(Information shown):
@[simp] theorem modNoi_pending (s : State) (f : NoiState → NoiState) : (modNoi s f).pending = s.pending := rfl
@[simp] theorem modNoi_draws (s : State) (f : NoiState → NoiState) : (modNoi s f).draws = s.draws := rfl
@[simp] theorem modNoi_clock (s : State) (f : NoiState → NoiState) : (modNoi s f).clock = s.clock := rfl
@[simp] theorem modNoi_ptpFrac (s : State) (f : NoiState → NoiState) : (modNoi s f).ptpFrac = s.ptpFrac := rfl
@[simp] theorem modNoi_busData (s : State) (f : NoiState → NoiState) : (modNoi s f).busData = s.busData := rfl
@[simp] theorem modNoi_busError (s : State) (f : NoiState → NoiState) : (modNoi s f).busError = s.busError := rfl
@[simp] theorem modNoi_regs (s : State) (f : NoiState → NoiState) : (modNoi s f).regs = s.regs := rfl
@[simp] theorem modNoi_sram (s : State) (f : NoiState → NoiState) : (modNoi s f).sram = s.sram := rfl
@[simp] theorem modNoi_nand (s : State) (f : NoiState → NoiState) : (modNoi s f).nand = s.nand := rfl
@[simp] theorem modNoi_evr (s : State) (f : NoiState → NoiState) : (modNoi s f).evr = s.evr := rfl
@[simp] theorem modNoi_ang (s : State) (f : NoiState → NoiState) : (modNoi s f).ang = s.ang := rfl
@[simp] theorem modNoi_slots (s : State) (f : NoiState → NoiState) : (modNoi s f).slots = s.slots := rfl
@[simp] theorem modNoi_lanes (s : State) (f : NoiState → NoiState) : (modNoi s f).lanes = s.lanes := rfl
@[simp] theorem modNoi_dbLevel (s : State) (f : NoiState → NoiState) : (modNoi s f).dbLevel = s.dbLevel := rfl
@[simp] theorem modNoi_dbStop (s : State) (f : NoiState → NoiState) : (modNoi s f).dbStop = s.dbStop := rfl
@[simp] theorem modNoi_tsq (s : State) (f : NoiState → NoiState) : (modNoi s f).tsq = s.tsq := rfl
@[simp] theorem modNoi_microcode (s : State) (f : NoiState → NoiState) : (modNoi s f).microcode = s.microcode := rfl
@[simp] theorem modNoi_ucLoad (s : State) (f : NoiState → NoiState) : (modNoi s f).ucLoad = s.ucLoad := rfl
@[simp] theorem modNoi_ztb (s : State) (f : NoiState → NoiState) : (modNoi s f).ztb = s.ztb := rfl
@[simp] theorem modNoi_nqe (s : State) (f : NoiState → NoiState) : (modNoi s f).nqe = s.nqe := rfl
@[simp] theorem modNoi_cis (s : State) (f : NoiState → NoiState) : (modNoi s f).cis = s.cis := rfl
@[simp] theorem modNoi_srv (s : State) (f : NoiState → NoiState) : (modNoi s f).srv = s.srv := rfl
@[simp] theorem modNoi_rates (s : State) (f : NoiState → NoiState) : (modNoi s f).rates = s.rates := rfl
@[simp] theorem modNoi_spn (s : State) (f : NoiState → NoiState) : (modNoi s f).spn = s.spn := rfl
@[simp] theorem modNoi_sec (s : State) (f : NoiState → NoiState) : (modNoi s f).sec = s.sec := rfl
@[simp] theorem modNoi_slu (s : State) (f : NoiState → NoiState) : (modNoi s f).slu = s.slu := rfl
@[simp] theorem modNoi_sys (s : State) (f : NoiState → NoiState) : (modNoi s f).sys = s.sys := rfl
@[simp] theorem modNoi_net (s : State) (f : NoiState → NoiState) : (modNoi s f).net = s.net := rfl
@[simp] theorem modNoi_ecc (s : State) (f : NoiState → NoiState) : (modNoi s f).ecc = s.ecc := rfl
@[simp] theorem modNoi_cch (s : State) (f : NoiState → NoiState) : (modNoi s f).cch = s.cch := rfl
@[simp] theorem modNoi_cph (s : State) (f : NoiState → NoiState) : (modNoi s f).cph = s.cph := rfl
@[simp] theorem modNoi_thm (s : State) (f : NoiState → NoiState) : (modNoi s f).thm = s.thm := rfl
@[simp] theorem modNoi_cal (s : State) (f : NoiState → NoiState) : (modNoi s f).cal = s.cal := rfl
@[simp] theorem modNoi_arc (s : State) (f : NoiState → NoiState) : (modNoi s f).arc = s.arc := rfl
@[simp] theorem modNoi_tap (s : State) (f : NoiState → NoiState) : (modNoi s f).tap = s.tap := rfl
@[simp] theorem modNoi_imone (s : State) (f : NoiState → NoiState) : (modNoi s f).imone = s.imone := rfl
@[simp] theorem modNoi_flash (s : State) (f : NoiState → NoiState) : (modNoi s f).flash = s.flash := rfl
@[simp] theorem modNoi_noi (s : State) (f : NoiState → NoiState) : (modNoi s f).noi = f s.noi := rfl
@[simp] theorem rd_modNoi (s : State) (f : NoiState → NoiState) (r : Nat) : rd (modNoi s f) r = rd s r := rfl
@[simp] theorem rdN_modNoi (s : State) (f : NoiState → NoiState) (r : Nat) : rdN (modNoi s f) r = rdN s r := rfl
@[simp] theorem getF_modNoi (s : State) (f : NoiState → NoiState) (r p k : Nat) : getF (modNoi s f) r p k = getF s r p k := rfl
@[simp] theorem bit_modNoi (s : State) (f : NoiState → NoiState) (r k : Nat) : bit (modNoi s f) r k = bit s r k := rfl
@[simp] theorem rd64_modNoi (s : State) (f : NoiState → NoiState) (r : Nat) : rd64 (modNoi s f) r = rd64 s r := rfl
theorem regsOk_modNoi {s : State} (f : NoiState → NoiState) (h : regsOk s) : regsOk (modNoi s f) := h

(Problem to solve): Beginning at the line with "s.tsq := rfl" and stopping after the line with "s.ztb := rfl", please write out every line of the data above exactly and nothing else.

(Solution to this task):
@[simp] theorem modNoi_tsq (s : State) (f : NoiState → NoiState) : (modNoi s f).tsq = s.tsq := rfl
@[simp] theorem modNoi_microcode (s : State) (f : NoiState → NoiState) : (modNoi s f).microcode = s.microcode := rfl
@[simp] theorem modNoi_ucLoad (s : State) (f : NoiState → NoiState) : (modNoi s f).ucLoad = s.ucLoad := rfl
@[simp] theorem modNoi_ztb (s : State) (f : NoiState → NoiState) : (modNoi s f).ztb = s.ztb := rfl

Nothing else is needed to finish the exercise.